The impedance on the sub is 4Ohms. Correct me if i am wrong but what your saying is buy a sub amp and then modify a CPS to power the amp?

I may have a spare power supply but how much will this car amp cost me exactly? is there a cheaper way around this?


----------



## kiwiguy (Aug 17, 2003)

You need a sub amp to drive the 4 Ohm speaker. No way round it.

You need a very meaty AC Mains to 12v supply to power the sub, typically 20 anps at 12v, fully regulated. No way round that.

It will not be cheap.


----------



## cwwozniak (Nov 29, 2005)

You could consider getting a home stereo amplifier whose outputs can be bridged for a higher power mono output to the sub-woofer. They are directly powered from the AC mains. They will not be cheap either.


----------



## Soundy (Feb 17, 2006)

Dilz said:


> My friend has managed to hood up a 1200watt car sub to his stereo to his laptop and i though i will try do soemthing similar myself as most of my mates know alot about cars and wiring subs and so and i know very little.
> 
> I had some spare cash and i purchased a: Mutant MT-1205 - 12" Subwoofer of the net. It came through today
> 
> ...


This will ONLY work with an amp for the sub. You could wire it directly to the output of your sound card but you'll get barely a squeak out of it.



> I hope there is some way to do this as i am trying to do a little project for myself, i will probs not use this sub to the max but i just want to wire this and see it work
> 
> 
> 
> ...


To just do it "as a project" is fine, but realize that it's going to cost you more than just the sub - as others have noted, it will need an amp, and if it's a car-audio amp, that will need a power supply.

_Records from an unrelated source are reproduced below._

-- ==== Sys2Proof/Tests/Slice0.lean ====
section
/-!
SUPPORT. Tests: the well-formedness checks with an ill-formed command for each, single steps on small states whose expected
results are worked out by hand from the rules cited, and for every statement of Certificates/Slice0/Obligations.lean with
hypotheses a theorem that shows, clause by clause, states and operands that meet them.
-/

namespace Sys2Proof.Tests

set_option Elab.async false

open Sys2Proof.Machine

/-! ### Small states -/

/-- The lines put as the conditions command them. -/
def fix (s : State) : State := s.putLines (computeLines s)

/-- A device in a state and role (codes of DEV_STATE), its ports answering, every other register 0. -/
def mk (st role : Nat) : State :=
  fix ((({ State.reset with regs := [], boot := { State.reset.boot with stage := 5 } }.set F.DEV_STATE_STATE 0 st).set
    F.DEV_STATE_ROLE 0 role).set F.CRU_CLK_PLL_LOCK 0 1)

/-- The same at tick `t` of cycle `k`, every due input sample taken. -/
def at_ (k t : Nat) (s : State) : State :=
  fix ((((s.putCycle k).putNow (k * 60000 + t))).putSio { s.sio with nextSample := (k * 60000 + t) / 6000 + 1 })

def boot : State := mk 1 0
def comm : State := mk 2 0
def oper : State := mk 4 1
def sqll : State := mk 5 1
def safe : State := mk 6 0
def stby : State := mk 4 2
def dark : State := fix (oper.set F.CRU_CLK_PLL_LOCK 0 0)
def unlocked : State := fix (boot.set F.CRU_CLK_PLL_LOCK 0 0)

/-- A commanded next state has a property. -/
def after (c : Instr) (s : State) (f : State → Bool) : Bool := match exec c s with | .next t => f t | _ => false

/-! ### Well-formed commands -/

theorem test_wf_unaligned_write : Instr.wf (.registerWrite .a 0x10002 0) = false := by decide
theorem test_wf_unaligned_pair_high : Instr.wf (.pairHWrite .a 0x10003 0) = false := by decide
theorem test_wf_unaligned_pair_low : Instr.wf (.pairLWrite .b 0x10001 0) = false := by decide
theorem test_wf_unaligned_pair_read : Instr.wf (.pairLRead .b 0x10001) = false := by decide
theorem test_wf_unaligned_w1c : Instr.wf (.w1cClear .b 0x15 1) = false := by decide
theorem test_wf_cfg_window : Instr.wf (.cfgMemWrite .a 0x600000 0) = false := by decide
theorem test_wf_cfg_below : Instr.wf (.cfgMemWrite .a 0x1FFFFC 0) = false := by decide
theorem test_wf_frame_length : Instr.wf (.writeInc .a 2 0x10000 [1, 2] 0 true) = false := by decide
theorem test_wf_frame_fix_length : Instr.wf (.writeFix .a 0 0x10000 [] 0 true) = false := by decide
theorem test_wf_clamp_order : Instr.wf (.clampConduction 0 5 4) = false := by decide
theorem test_wf_encoder_empty : Instr.wf (.encoderFrame 0 0 true []) = false := by decide
theorem test_wf_encoder_long : Instr.wf (.encoderFrame 0 0 true (List.replicate 65 false)) = false := by decide
theorem test_wf_seal_samples : Instr.wf (.sealReading [0, 0]) = false := by decide
theorem test_wf_pll_samples : Instr.wf (.pllLock [0, 0, 0, 0]) = false := by decide
theorem test_wf_load_samples : Instr.wf (.loadEnd [0, 0, 0, 0, 0, 0] 0 none) = false := by decide
theorem test_wf_telegram_length : Instr.wf (.tlTelegramFrame [0]) = false := by decide
theorem test_wf_cross_own_channel : Instr.wf (.toneVisitVerdict 3 0 0 false (some (3, 0))) = false := by decide
theorem test_wf_cancel_values : Instr.wf (.bcwClearCancel 0x5A) = false ∧ Instr.wf (.bcwClearCancel 0xA5) = false := by decide
theorem test_wf_semaphore_identity : Instr.wf (.semTake .a 0 3) = false := by decide
theorem test_wf_can_length : Instr.wf (.canFrameReceived 0 ⟨0, true, false, false, false, false, 3, [1, 2]⟩) = false := by decide
theorem test_wf_can_base_identifier : Instr.wf (.canFrameReceived 0 ⟨1, false, false, false, false, false, 0, []⟩) = false := by decide
theorem test_wf_can_fd_remote : Instr.wf (.canFrameReceived 0 ⟨0, true, true, true, false, false, 0, []⟩) = false := by decide
theorem test_wf_can_classical_brs : Instr.wf (.canFrameReceived 0 ⟨0, true, false, false, true, false, 0, []⟩) = false := by decide
theorem test_wf_registerWrite : Instr.wf (.registerWrite .a 0x10004 0) = true := by decide

/-! ### Witnesses: the Bamdon window, the host ports -/

theorem wit_QueueFrontRuns : State.reset.pending = [] := rfl

/-- The Bamdon window frozen with a BCW_STAT word, armed at a tick. -/
def frozen (stat : Nat) : State := oper.putBcw { oper.bcw with image := some (List.replicate 10 1 ++ [stat]) }
def armed (k t : Nat) : State := let s := at_ k t oper; s.putBcw { s.bcw with armed := some 0 }
/-- The same with a passage of counting point 7 in the present clock of the fabric. -/
def armedNow : State := let s := armed 10 0; s.putBcw { s.bcw with clockAt := clockOf s.now, clock := [(7, 2)] }

theorem wit_BamdonFreeze :
    (LinesFollow oper ∧ oper.portsUp = true ∧ oper.bcw.image = none)
    ∧ ∀ w ∈ [0x60000, 0x40000, 0x20000, 0], LinesFollow (frozen w) ∧ (frozen w).portsUp = true ∧ (frozen w).bcw.image = some (List.replicate 10 1 ++ [w]) := by
  unfold LinesFollow; decide +kernel

theorem wit_BamdonClear :
    (LinesFollow (armed 10 0) ∧ (armed 10 0).portsUp = true ∧ (armed 10 0).bcw.armed = some 0 ∧ (armed 10 0).now ≤ 0 + 600000 ∧ bcwNow (armed 10 0) = [])
    ∧ (LinesFollow armedNow ∧ armedNow.portsUp = true ∧ armedNow.bcw.armed = some 0 ∧ armedNow.now ≤ 0 + 600000 ∧ bcwNow armedNow = [(7, 2)])
    ∧ (LinesFollow (armed 10 1) ∧ (armed 10 1).portsUp = true ∧ (armed 10 1).bcw.armed = some 0 ∧ 0 + 600000 < (armed 10 1).now)
    ∧ (LinesFollow oper ∧ oper.portsUp = true ∧ oper.bcw.armed = none) ∧ ((0 : Byte) ≠ 0x5A ∧ (0 : Byte) ≠ 0xA5)
    ∧ 0 + 600001 < (armed 10 1).nextBoundary := by
  unfold LinesFollow; decide +kernel

theorem wit_BamdonPortAReadsNothing :
    LinesFollow oper ∧ oper.portsUp = true
    ∧ (0x1E0000 ≤ (0x1E0000 : Addr).toNat ∧ (0x1E0000 : Addr).toNat < 0x1F0000 ∧ (0x1E0000 : Addr).toNat % 4 = 0)
    ∧ (0x1E0000 ≤ (0x1EFFFC : Addr).toNat ∧ (0x1EFFFC : Addr).toNat < 0x1F0000 ∧ (0x1EFFFC : Addr).toNat % 4 = 0) := by
  unfold LinesFollow; decide +kernel

/-- Semaphore 31 held by a port. -/
def held (p : HPort) : State := oper.set F.HPS_SEMk_OWNER 31 (portId p)

theorem wit_Semaphores :
    (LinesFollow oper ∧ oper.portsUp = true ∧ (1 : BitVec 2).toNat = portId .a ∧ oper.get F.HPS_SEMk_OWNER 31 = 0 ∧ oper.get F.HPS_SEMk_OWNER 31 ≠ portId .a
      ∧ (2 : BitVec 2).toNat = portId HPort.a.other)
    ∧ (LinesFollow (held .a) ∧ (held .a).portsUp = true ∧ (held .a).get F.HPS_SEMk_OWNER 31 ≠ 0 ∧ (held .a).get F.HPS_SEMk_OWNER 31 = portId .a)
    ∧ (LinesFollow (held .b) ∧ (held .b).portsUp = true ∧ (held .b).get F.HPS_SEMk_OWNER 31 = portId .b ∧ (held .b).get F.HPS_SEMk_OWNER 31 ≠ portId .a) := by
  unfold LinesFollow; decide +kernel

> My mate recommended to try a: 5M RCA PHONO SPEAKER WIRE EXTENSION CABLE 5.1 PC LEAD. He is not sure but he said i should try wire it up with that to my creative system. He said he will order me one.


You'll want a "stereo headphone to RCA" cable, like this one:









However, typically, one jack on your sound card will output sub audio on one channel, and center channel on the other, so in order to plug this in, you'll be losing your center channel... unless you add a headphone splitter cable.



> I hope you have enough information there to help me out. Please give me a decent answer, i dont want you to tell me to hook it straight to my pc if it can be dangerous or damage my pc as it is werth alot more then the sub.


Frankly, your "spare cash" would have been better spent on a basic home-theater sub, which will already have a built-in amp. However, since you're making a project out of this...



Dilz said:


> The impedance on the sub is 4Ohms. Correct me if i am wrong but what your saying is buy a sub amp and then modify a CPS to power the amp?
> 
> I may have a spare power supply but how much will this car amp cost me exactly? is there a cheaper way around this?


Here's the rub: you can find cheap car amps around, claiming to output hundreds of watts, but they don't really. In order to properly drive that sub, you'll want an amp that produces AT LEAST 150 *real* watts. For that, you're probably looking at minimum $100 (I guess that would be around £50), and even that would be bottom-of-the-barrel. You also want to make sure it has a built-in sub crossover.



kiwiguy said:


> You need a sub amp to drive the 4 Ohm speaker. No way round it.
> 
> You need a very meaty AC Mains to 12v supply to power the sub, typically 20 anps at 12v, fully regulated. No way round that.
> 
> It will not be cheap.


That doesn't require a "meaty AC mains" though - assuming no losses, [email protected] is only going to draw about 2A at 120VAC, or 1A at 240VAC (since the OP is in the UK).

For a basic project, you can use an old car battery to power the amp, and put a cheap charger on it to keep it charged. It's not pretty and not a long-term solution if you're going to keep it as a permanent installation, but it'll do for a "project".



cwwozniak said:


> You could consider getting a home stereo amplifier whose outputs can be bridged for a higher power mono output to the sub-woofer. They are directly powered from the AC mains. They will not be cheap either.


Actually, a home amp may be overkill and over-fancy. A PA/live-sound rental shop could probably sell you a smaller PA amp that can run bridged into 4 ohms for cheap. Most of these are designed to at least run 8 ohms in stereo and will handle 4 ohm bridged easily. Better ones can run 4 ohm stereo/2 ohms bridged.

One final consideration: if it's not in an enclosure, then you'll need one of those to mount the sub in as well, or you'll get NO bass out of it. You can buy them pre-made, probably starting at another $25-$30, or build one yourself. MDF (medium-density fiberboard) is the preferred building material for these, at least 3/4" thick. Plans abound on the 'net.


----------